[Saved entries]

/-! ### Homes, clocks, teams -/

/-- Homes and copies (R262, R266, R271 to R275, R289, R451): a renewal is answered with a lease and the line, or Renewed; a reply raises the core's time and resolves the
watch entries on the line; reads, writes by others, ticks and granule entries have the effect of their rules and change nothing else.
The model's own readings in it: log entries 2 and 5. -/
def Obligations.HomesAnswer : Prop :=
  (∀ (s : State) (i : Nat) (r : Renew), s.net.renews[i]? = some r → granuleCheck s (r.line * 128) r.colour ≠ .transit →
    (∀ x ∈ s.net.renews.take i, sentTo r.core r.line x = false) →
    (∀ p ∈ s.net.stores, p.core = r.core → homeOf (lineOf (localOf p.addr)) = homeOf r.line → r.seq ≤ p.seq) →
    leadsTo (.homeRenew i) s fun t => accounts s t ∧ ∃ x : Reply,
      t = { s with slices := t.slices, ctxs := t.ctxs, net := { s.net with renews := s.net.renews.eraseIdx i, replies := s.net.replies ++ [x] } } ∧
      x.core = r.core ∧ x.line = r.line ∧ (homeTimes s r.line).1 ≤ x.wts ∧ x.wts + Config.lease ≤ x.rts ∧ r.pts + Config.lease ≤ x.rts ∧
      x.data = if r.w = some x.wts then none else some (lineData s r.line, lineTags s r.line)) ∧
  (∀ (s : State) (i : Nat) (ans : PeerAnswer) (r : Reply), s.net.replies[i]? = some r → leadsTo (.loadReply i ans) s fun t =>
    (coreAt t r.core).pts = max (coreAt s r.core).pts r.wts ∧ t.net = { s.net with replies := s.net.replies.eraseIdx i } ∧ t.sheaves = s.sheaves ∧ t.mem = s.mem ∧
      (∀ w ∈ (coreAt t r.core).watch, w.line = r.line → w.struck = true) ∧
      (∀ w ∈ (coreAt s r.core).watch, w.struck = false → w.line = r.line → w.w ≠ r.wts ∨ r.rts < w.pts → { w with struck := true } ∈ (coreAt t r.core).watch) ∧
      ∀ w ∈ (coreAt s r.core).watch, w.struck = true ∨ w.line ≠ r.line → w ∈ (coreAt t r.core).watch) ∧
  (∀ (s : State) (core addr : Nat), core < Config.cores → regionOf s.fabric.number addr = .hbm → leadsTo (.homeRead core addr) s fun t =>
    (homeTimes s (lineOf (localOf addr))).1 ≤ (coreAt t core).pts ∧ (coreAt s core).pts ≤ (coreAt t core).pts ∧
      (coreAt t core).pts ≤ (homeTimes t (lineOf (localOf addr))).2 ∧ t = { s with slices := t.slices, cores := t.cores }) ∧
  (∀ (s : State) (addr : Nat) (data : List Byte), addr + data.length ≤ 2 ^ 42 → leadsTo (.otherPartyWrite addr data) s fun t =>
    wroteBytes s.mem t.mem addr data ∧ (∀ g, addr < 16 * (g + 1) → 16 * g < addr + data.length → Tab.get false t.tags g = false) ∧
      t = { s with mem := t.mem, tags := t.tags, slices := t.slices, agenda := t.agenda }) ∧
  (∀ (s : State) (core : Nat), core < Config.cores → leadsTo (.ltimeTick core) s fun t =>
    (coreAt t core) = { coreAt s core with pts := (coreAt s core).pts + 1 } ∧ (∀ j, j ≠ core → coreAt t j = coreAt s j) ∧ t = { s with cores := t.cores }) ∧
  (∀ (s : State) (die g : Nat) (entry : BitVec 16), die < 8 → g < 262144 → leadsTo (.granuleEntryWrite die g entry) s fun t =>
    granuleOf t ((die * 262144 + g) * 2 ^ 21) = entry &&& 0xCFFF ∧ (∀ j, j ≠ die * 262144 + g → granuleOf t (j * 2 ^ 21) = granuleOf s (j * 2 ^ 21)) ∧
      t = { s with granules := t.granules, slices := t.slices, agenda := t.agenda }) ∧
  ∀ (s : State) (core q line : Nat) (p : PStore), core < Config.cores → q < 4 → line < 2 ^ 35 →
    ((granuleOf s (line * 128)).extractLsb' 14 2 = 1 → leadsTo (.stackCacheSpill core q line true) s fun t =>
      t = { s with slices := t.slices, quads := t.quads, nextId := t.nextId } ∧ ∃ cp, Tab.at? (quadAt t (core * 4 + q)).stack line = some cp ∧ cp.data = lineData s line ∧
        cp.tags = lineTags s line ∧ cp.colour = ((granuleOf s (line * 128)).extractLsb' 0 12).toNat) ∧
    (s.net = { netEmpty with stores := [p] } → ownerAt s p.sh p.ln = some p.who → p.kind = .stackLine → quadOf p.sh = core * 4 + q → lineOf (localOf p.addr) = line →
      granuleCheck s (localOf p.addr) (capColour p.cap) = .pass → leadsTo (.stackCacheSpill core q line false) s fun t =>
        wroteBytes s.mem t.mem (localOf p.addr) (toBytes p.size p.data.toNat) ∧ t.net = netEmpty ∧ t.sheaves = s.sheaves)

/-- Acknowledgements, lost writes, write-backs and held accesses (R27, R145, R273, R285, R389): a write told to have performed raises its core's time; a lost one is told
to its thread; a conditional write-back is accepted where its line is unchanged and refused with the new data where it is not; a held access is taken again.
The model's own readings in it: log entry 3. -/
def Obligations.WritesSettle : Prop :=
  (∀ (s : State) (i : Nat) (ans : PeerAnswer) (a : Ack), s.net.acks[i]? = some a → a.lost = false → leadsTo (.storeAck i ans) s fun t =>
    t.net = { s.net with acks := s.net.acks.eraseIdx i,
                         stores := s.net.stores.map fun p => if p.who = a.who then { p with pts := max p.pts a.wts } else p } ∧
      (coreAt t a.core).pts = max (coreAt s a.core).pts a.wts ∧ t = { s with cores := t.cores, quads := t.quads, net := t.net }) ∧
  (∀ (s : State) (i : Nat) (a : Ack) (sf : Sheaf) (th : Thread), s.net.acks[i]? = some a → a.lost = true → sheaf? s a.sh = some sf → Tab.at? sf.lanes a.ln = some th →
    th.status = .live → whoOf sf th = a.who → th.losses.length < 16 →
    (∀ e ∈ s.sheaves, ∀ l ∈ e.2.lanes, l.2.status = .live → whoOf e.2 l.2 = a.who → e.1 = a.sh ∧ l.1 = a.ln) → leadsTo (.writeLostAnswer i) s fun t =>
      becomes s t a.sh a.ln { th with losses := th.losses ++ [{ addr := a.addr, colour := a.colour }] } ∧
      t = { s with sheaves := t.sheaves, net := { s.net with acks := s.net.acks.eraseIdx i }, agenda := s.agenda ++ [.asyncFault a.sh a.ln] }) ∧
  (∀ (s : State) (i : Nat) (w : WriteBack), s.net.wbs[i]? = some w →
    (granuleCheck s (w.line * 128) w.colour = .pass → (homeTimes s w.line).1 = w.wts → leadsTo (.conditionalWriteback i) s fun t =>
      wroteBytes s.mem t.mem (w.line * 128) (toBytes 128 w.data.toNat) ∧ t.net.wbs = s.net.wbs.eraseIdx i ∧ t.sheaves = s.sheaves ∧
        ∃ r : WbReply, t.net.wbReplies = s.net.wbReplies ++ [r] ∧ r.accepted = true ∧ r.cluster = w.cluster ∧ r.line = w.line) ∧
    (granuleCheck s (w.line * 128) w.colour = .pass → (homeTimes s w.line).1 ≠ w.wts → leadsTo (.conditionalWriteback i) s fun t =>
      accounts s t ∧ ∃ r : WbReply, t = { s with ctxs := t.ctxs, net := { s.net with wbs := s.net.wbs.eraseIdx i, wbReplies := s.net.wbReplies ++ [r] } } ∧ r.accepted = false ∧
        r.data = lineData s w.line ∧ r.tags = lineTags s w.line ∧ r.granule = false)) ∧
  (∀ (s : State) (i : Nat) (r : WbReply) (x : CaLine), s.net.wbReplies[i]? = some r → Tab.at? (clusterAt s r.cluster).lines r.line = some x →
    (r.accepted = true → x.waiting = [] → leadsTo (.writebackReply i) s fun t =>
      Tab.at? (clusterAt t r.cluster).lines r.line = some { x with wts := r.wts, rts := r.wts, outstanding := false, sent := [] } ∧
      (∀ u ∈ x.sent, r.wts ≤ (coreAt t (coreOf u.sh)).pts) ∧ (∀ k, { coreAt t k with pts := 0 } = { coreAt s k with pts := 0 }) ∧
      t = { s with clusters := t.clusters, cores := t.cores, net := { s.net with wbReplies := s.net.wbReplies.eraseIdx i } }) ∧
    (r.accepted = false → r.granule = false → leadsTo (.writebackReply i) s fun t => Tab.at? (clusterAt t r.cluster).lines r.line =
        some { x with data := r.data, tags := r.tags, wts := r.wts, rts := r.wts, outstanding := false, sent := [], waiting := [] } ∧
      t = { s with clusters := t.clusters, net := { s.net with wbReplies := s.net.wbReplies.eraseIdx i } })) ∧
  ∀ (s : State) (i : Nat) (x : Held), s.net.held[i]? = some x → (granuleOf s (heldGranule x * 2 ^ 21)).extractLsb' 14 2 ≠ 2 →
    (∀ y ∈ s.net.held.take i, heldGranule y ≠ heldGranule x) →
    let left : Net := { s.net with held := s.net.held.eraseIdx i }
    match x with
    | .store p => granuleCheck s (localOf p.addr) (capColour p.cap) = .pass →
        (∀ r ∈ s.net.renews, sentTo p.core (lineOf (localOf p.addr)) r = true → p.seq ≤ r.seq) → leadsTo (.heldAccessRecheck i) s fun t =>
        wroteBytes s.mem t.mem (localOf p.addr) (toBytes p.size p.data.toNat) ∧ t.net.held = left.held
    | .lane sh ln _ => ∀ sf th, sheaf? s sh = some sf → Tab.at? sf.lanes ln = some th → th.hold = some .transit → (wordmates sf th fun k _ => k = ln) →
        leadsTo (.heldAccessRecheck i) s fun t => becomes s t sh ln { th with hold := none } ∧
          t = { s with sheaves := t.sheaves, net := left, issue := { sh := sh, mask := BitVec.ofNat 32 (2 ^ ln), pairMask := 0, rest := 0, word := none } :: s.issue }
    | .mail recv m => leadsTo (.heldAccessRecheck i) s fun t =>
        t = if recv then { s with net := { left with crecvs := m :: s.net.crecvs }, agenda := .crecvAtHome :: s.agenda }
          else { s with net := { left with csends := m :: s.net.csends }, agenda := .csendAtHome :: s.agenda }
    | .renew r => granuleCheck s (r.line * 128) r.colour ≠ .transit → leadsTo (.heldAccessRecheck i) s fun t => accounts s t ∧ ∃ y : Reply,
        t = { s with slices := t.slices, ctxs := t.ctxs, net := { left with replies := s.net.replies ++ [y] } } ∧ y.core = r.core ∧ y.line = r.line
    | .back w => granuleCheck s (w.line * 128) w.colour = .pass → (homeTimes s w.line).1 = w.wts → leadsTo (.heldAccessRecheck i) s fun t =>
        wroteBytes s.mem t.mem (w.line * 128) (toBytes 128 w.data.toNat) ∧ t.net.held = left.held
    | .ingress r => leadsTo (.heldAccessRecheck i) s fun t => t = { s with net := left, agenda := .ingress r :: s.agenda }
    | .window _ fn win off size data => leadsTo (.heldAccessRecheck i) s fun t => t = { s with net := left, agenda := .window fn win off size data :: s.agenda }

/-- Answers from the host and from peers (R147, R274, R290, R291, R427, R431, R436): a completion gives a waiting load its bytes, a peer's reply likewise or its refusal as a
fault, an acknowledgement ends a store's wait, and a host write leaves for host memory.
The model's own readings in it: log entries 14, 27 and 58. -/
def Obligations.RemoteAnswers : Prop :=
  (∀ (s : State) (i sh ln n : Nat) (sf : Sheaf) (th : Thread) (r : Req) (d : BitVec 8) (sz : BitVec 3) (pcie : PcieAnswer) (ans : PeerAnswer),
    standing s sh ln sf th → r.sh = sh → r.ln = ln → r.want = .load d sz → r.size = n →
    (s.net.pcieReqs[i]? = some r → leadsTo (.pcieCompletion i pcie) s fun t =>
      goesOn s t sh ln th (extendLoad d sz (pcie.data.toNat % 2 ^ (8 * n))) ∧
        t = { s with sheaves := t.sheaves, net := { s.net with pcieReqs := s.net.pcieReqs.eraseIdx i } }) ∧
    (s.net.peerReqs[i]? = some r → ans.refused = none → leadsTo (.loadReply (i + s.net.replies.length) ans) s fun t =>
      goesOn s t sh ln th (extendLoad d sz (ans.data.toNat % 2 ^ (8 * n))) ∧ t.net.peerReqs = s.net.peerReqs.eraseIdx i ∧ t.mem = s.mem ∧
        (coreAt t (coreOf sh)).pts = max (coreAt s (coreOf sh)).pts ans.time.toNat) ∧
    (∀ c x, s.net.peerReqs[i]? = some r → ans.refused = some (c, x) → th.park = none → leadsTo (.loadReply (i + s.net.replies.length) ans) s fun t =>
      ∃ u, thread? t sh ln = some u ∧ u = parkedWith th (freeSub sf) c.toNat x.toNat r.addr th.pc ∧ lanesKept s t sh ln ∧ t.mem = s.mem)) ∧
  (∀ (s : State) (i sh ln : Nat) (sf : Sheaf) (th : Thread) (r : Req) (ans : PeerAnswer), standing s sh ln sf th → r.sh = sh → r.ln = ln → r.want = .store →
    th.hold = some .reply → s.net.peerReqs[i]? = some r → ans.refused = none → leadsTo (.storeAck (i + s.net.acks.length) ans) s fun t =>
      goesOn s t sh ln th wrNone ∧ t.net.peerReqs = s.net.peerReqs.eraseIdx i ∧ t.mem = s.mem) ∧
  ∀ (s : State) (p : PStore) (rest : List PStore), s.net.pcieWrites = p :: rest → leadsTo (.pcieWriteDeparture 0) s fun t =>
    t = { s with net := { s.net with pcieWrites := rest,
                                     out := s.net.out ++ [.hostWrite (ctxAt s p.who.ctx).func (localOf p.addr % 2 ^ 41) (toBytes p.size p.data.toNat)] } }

● **Aim of the task**
Copy all lines of the records that have the string "want" in them.

● **Task response**
    standing s sh ln sf th → r.sh = sh → r.ln = ln → r.want = .load d sz → r.size = n →
  (∀ (s : State) (i sh ln : Nat) (sf : Sheaf) (th : Thread) (r : Req) (ans : PeerAnswer), standing s sh ln sf th → r.sh = sh → r.ln = ln → r.want = .store →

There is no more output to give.